/-- UNPACK: nothing at all where the count should be, three bytes of it, and 95_test_vectors.md 1.1 cut inside the code of its
last symbol. DECOMPRESS: the artifact of "a" cut just behind its header, and one byte before its end. -/
theorem witness_UnpackTruncated :
    (let s := planted .loaded treeAcb
     s.CapsLegal ∧ s.inLen.toNat ≤ s.caps.inCap ∧ s.tree = some (.loaded, treeAcb) ∧ s.AtStreamByte treeAcb s.inOff.toNat 0 ∧
      s.inLen.toNat ≤ 0) ∧
    (let s : State := { loaded [0, 0, 0] with tree := some (.loaded, treeAcb) }
     s.tree = some (.loaded, treeAcb) ∧ s.AtStreamByte treeAcb s.inOff.toNat 3 ∧ s.inLen.toNat ≤ 3) ∧
    (let s := stream 4096 treeAcb 6 ([[false], [false], [false], [true, true], [true, true]].flatten ++ [true])
     s.tree = some (.loaded, treeAcb) ∧ s.AtStreamByte treeAcb s.inOff.toNat 5 ∧ s.inLen.toNat ≤ 5) ∧
    (∀ c, c = 6 ∨ c = 10 →
      let s := smallLoaded 4096 4096 ((artifactOf treeA [0x61]).take c)
      s.CapsLegal ∧ s.inLen.toNat ≤ s.caps.inCap ∧ TreeOf (countTable [0x61]) treeA ∧ [0x61#8].length ≤ s.caps.outCap ∧
        HoldsAt s.inbuf 0 ((artifactOf treeA [0x61]).take s.inLen.toNat) ∧ treeA.ser.length ≤ s.inLen.toNat ∧
        s.inLen.toNat < (artifactOf treeA [0x61]).length ∧ s.HasHeader treeA ∧
        s.AtStreamByte treeA treeA.ser.length s.inLen.toNat) := by
  refine ⟨⟨by decide +kernel, by decide +kernel, rfl, .inl ⟨[], by decide, HoldsAt.nil _ _, .inl rfl, rfl⟩, by decide +kernel⟩,
    ⟨rfl, .inl ⟨[0, 0, 0], by decide, holds_bytesAt0 _, .inr (by decide), rfl⟩, by decide +kernel⟩,
    ⟨rfl, at_cut_payload (count_and_bits _ _).1 (count_and_bits _ _).2 (by decide +kernel) (by decide +kernel), by decide +kernel⟩, ?_⟩
  intro c hc
  have hlen : (smallLoaded 4096 4096 ((artifactOf treeA [0x61]).take c)).inLen.toNat = c := by
    rcases hc with rfl | rfl <;> decide +kernel
  have h6 : 6 ≤ c ∧ c < 11 := by omega
  have hs : HoldsAt (smallLoaded 4096 4096 ((artifactOf treeA [0x61]).take c)).inbuf 0
      ((artifactOf treeA [0x61]).take (smallLoaded 4096 4096 ((artifactOf treeA [0x61]).take c)).inLen.toNat) := by
    rw [hlen]; exact holds_bytesAt0 _
  have hart : (artifactOf treeA [0x61]).length = 11 := by decide +kernel
  have hser : treeA.ser.length = 6 := by decide +kernel
  have hcut := artifact_cut (t := treeA) treeOf_a (by decide) (show 1 ≤ 4096 by omega) (show 1023 ≤ 1023 by omega) hs
    (by rw [hlen]; exact h6.1) (by rw [hlen, hart]; exact h6.2)
  have hcaps : (small 4096 4096).CapsLegal := by decide +kernel
  exact ⟨hcaps, by rw [hlen]; exact show c ≤ 4096 by omega, treeOf_a, show 1 ≤ 4096 by omega, hs,
    by rw [hlen, hser]; exact h6.1, by rw [hlen, hart]; exact h6.2, hcut⟩

/-- A Leaf root; a bit that selects a Sentinel after one symbol; and OUT full after one symbol; for UNPACK and DECOMPRESS. -/
theorem witness_UnpackStopsAtBadNodeOrFullOutput :
    (let t := Node.leaf [0x61]
     (let s := stream 4096 t 1 [false]
      s.inLen.toNat ≤ s.caps.inCap ∧ s.tree = some (.loaded, t) ∧ s.StreamBegins t s.inOff.toNat [] [] ([] ++ [false])) ∧
      (headed 4096 t 1 [false]).HasHeader t ∧ (headed 4096 t 1 [false]).StreamBegins t t.ser.length [] [] ([] ++ [false]) ∧
      CursorAt t [] t ∧ t.child false = none) ∧
    ((let s := stream 4096 treeA 2 [false, true]
      s.tree = some (.loaded, treeA) ∧ s.StreamBegins treeA s.inOff.toNat [[false]] [[0x61]] ([] ++ [true])) ∧
      (headed 4096 treeA 2 [false, true]).HasHeader treeA ∧
      (headed 4096 treeA 2 [false, true]).StreamBegins treeA treeA.ser.length [[false]] [[0x61]] ([] ++ [true]) ∧
      CursorAt treeA [] treeA ∧ treeA.child true = some .sentinel) ∧
    ((let s := stream 1 treeA 2 [false, false]
      s.tree = some (.loaded, treeA) ∧ s.StreamBegins treeA s.inOff.toNat [[false]] [[0x61]] [false] ∧
      s.caps.outCap < [[0x61#8]].flatten.length + [0x61#8].length) ∧
      (headed 1 treeA 2 [false, false]).HasHeader treeA ∧
      (headed 1 treeA 2 [false, false]).StreamBegins treeA treeA.ser.length [[false]] [[0x61]] [false] ∧
      [false] ≠ [] ∧ treeA.follow [false] = some (.leaf [0x61])) := by
  have one : Spells treeA [[false]] [[0x61]] := .cons (by decide +kernel) .nil
  refine ⟨⟨⟨by decide +kernel, rfl, ⟨_, (count_and_bits _ _).1, by decide +kernel⟩, .nil, by decide +kernel,
        (count_and_bits _ _).2, by decide +kernel⟩,
      ⟨by decide +kernel, by decide +kernel, (headed_holds _ _ _ _).1, by decide +kernel⟩,
      ⟨⟨_, (headed_holds _ _ _ _).2.1, by decide +kernel⟩, .nil, by decide +kernel, (headed_holds _ _ _ _).2.2, by decide +kernel⟩,
      ⟨rfl, .inl rfl⟩, rfl⟩,
    ⟨⟨rfl, ⟨_, (count_and_bits _ _).1, by decide +kernel⟩, one, by decide +kernel, (count_and_bits _ _).2, by decide +kernel⟩,
      ⟨by decide +kernel, by decide +kernel, (headed_holds _ _ _ _).1, by decide +kernel⟩,
      ⟨⟨_, (headed_holds _ _ _ _).2.1, by decide +kernel⟩, one, by decide +kernel, (headed_holds _ _ _ _).2.2, by decide +kernel⟩,
      ⟨rfl, .inl rfl⟩, rfl⟩,
    ⟨⟨rfl, ⟨⟨_, (count_and_bits _ _).1, by decide +kernel⟩, one, by decide +kernel, (count_and_bits _ _).2, by decide +kernel⟩,
        by decide +kernel⟩,
      ⟨by decide +kernel, by decide +kernel, (headed_holds _ _ _ _).1, by decide +kernel⟩,
      ⟨⟨_, (headed_holds _ _ _ _).2.1, by decide +kernel⟩, one, by decide +kernel, (headed_holds _ _ _ _).2.2, by decide +kernel⟩,
      by decide, rfl⟩⟩

/-- Each command at a byte that was never written, IN_LEN past it: COUNT, COMPRESS and PACK at byte 0 and byte 1, DESERIALIZE and
DECOMPRESS inside a header, UNPACK and DECOMPRESS inside a count field, UNPACK inside a payload. -/
theorem witness_UninitFaultOnlyFromUnwrittenInput :
    (∃ s t : State, exec .count s = .next t ∧ t.fault ≠ s.fault) ∧
    (let s : State := { coded State.reset with inLen := 1 }
     s.inLen.toNat ≤ s.caps.inCap ∧ 0 < s.inLen.toNat ∧ s.inbuf.read 0 = none ∧ HoldsAt s.inbuf 0 [] ∧ s.codesValid = true) ∧
    (let s : State := { coded (loaded [0x61]) with inLen := 2 }
     1 < s.inLen.toNat ∧ s.inbuf.read 1 = none ∧ [0x61#8].length = 1 ∧ HoldsAt s.inbuf 0 [0x61] ∧ s.codesValid = true ∧
      (∀ b ∈ [0x61#8], s.lenOf b ≠ 0) ∧
      s.outLen.toNat + 4 + ceil8 ([0x61#8].flatMap s.codeOf).length ≤ s.caps.outCap) ∧
    (let s : State := { loaded (headerAcb.take 10) with inLen := 11 }
     s.inLen.toNat ≤ s.caps.inCap ∧ 10 < s.inLen.toNat ∧ s.inbuf.read 10 = none ∧ s.inOff.toNat = 0 ∧ s.AtHeaderByte 0 10 ∧
      10 < s.caps.hdrCap) ∧
    (let s : State := { planted .loaded treeAcb with inLen := 4 }
     0 < s.inLen.toNat ∧ s.inbuf.read 0 = none ∧ s.tree = some (.loaded, treeAcb) ∧ s.AtStreamByte treeAcb s.inOff.toNat 0) ∧
    (let s : State :=
       { stream 4096 treeAcb 6 ([[false], [false], [false], [true, true], [true, true]].flatten ++ [true]) with inLen := 6 }
     5 < s.inLen.toNat ∧ s.inbuf.read 5 = none ∧ s.tree = some (.loaded, treeAcb) ∧ s.AtStreamByte treeAcb s.inOff.toNat 5) ∧
    (let s : State := { loaded treeAcb.ser with inLen := 15 }
     s.inLen.toNat ≤ s.caps.inCap ∧ 11 < s.inLen.toNat ∧ s.inbuf.read 11 = none ∧ s.HasHeader treeAcb ∧
      s.AtStreamByte treeAcb treeAcb.ser.length 11) := by
  refine ⟨⟨{ State.reset with inLen := 1 }, _, exec_after _ _, by decide +kernel⟩,
    ⟨by decide +kernel, by decide +kernel, by decide +kernel, HoldsAt.nil _ _, by decide +kernel⟩,
    ⟨by decide +kernel, by decide +kernel, rfl, holds_bytesAt0 _, by decide +kernel,
      by simp only [List.mem_singleton, forall_eq]; decide +kernel, by decide +kernel⟩,
    ⟨by decide +kernel, by decide +kernel, by decide +kernel, by decide +kernel,
      at_header 10 (by omega) (holds_bytesAt0 _) (by decide +kernel) (by decide +kernel), by decide +kernel⟩,
    ⟨by decide +kernel, by decide +kernel, rfl, .inl ⟨[], by decide, HoldsAt.nil _ _, .inl rfl, rfl⟩⟩,
    ⟨by decide +kernel, by decide +kernel, rfl,
      at_cut_payload (count_and_bits _ _).1 (count_and_bits _ _).2 (by decide +kernel) (by decide +kernel)⟩,
    ⟨by decide +kernel, by decide +kernel, by decide +kernel,
      ⟨by decide +kernel, by decide +kernel, holds_bytesAt0 _, by decide +kernel⟩,
      .inl ⟨[], by decide, HoldsAt.nil _ _, .inl rfl, by decide +kernel⟩⟩⟩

**What is expected:**
Starting with the first line of the entries and ending with the line that has "have hser : treeA.ser.length", copy each line exactly and add nothing.

**Response to this task:**
/-- UNPACK: nothing at all where the count should be, three bytes of it, and 95_test_vectors.md 1.1 cut inside the code of its
last symbol. DECOMPRESS: the artifact of "a" cut just behind its header, and one byte before its end. -/
theorem witness_UnpackTruncated :
    (let s := planted .loaded treeAcb
     s.CapsLegal ∧ s.inLen.toNat ≤ s.caps.inCap ∧ s.tree = some (.loaded, treeAcb) ∧ s.AtStreamByte treeAcb s.inOff.toNat 0 ∧
      s.inLen.toNat ≤ 0) ∧
    (let s : State := { loaded [0, 0, 0] with tree := some (.loaded, treeAcb) }
     s.tree = some (.loaded, treeAcb) ∧ s.AtStreamByte treeAcb s.inOff.toNat 3 ∧ s.inLen.toNat ≤ 3) ∧
    (let s := stream 4096 treeAcb 6 ([[false], [false], [false], [true, true], [true, true]].flatten ++ [true])
     s.tree = some (.loaded, treeAcb) ∧ s.AtStreamByte treeAcb s.inOff.toNat 5 ∧ s.inLen.toNat ≤ 5) ∧
    (∀ c, c = 6 ∨ c = 10 →
      let s := smallLoaded 4096 4096 ((artifactOf treeA [0x61]).take c)
      s.CapsLegal ∧ s.inLen.toNat ≤ s.caps.inCap ∧ TreeOf (countTable [0x61]) treeA ∧ [0x61#8].length ≤ s.caps.outCap ∧
        HoldsAt s.inbuf 0 ((artifactOf treeA [0x61]).take s.inLen.toNat) ∧ treeA.ser.length ≤ s.inLen.toNat ∧
        s.inLen.toNat < (artifactOf treeA [0x61]).length ∧ s.HasHeader treeA ∧
        s.AtStreamByte treeA treeA.ser.length s.inLen.toNat) := by
  refine ⟨⟨by decide +kernel, by decide +kernel, rfl, .inl ⟨[], by decide, HoldsAt.nil _ _, .inl rfl, rfl⟩, by decide +kernel⟩,
    ⟨rfl, .inl ⟨[0, 0, 0], by decide, holds_bytesAt0 _, .inr (by decide), rfl⟩, by decide +kernel⟩,
    ⟨rfl, at_cut_payload (count_and_bits _ _).1 (count_and_bits _ _).2 (by decide +kernel) (by decide +kernel), by decide +kernel⟩, ?_⟩
  intro c hc
  have hlen : (smallLoaded 4096 4096 ((artifactOf treeA [0x61]).take c)).inLen.toNat = c := by
    rcases hc with rfl | rfl <;> decide +kernel
  have h6 : 6 ≤ c ∧ c < 11 := by omega
  have hs : HoldsAt (smallLoaded 4096 4096 ((artifactOf treeA [0x61]).take c)).inbuf 0
      ((artifactOf treeA [0x61]).take (smallLoaded 4096 4096 ((artifactOf treeA [0x61]).take c)).inLen.toNat) := by
    rw [hlen]; exact holds_bytesAt0 _
  have hart : (artifactOf treeA [0x61]).length = 11 := by decide +kernel
  have hser : treeA.ser.length = 6 := by decide +kernel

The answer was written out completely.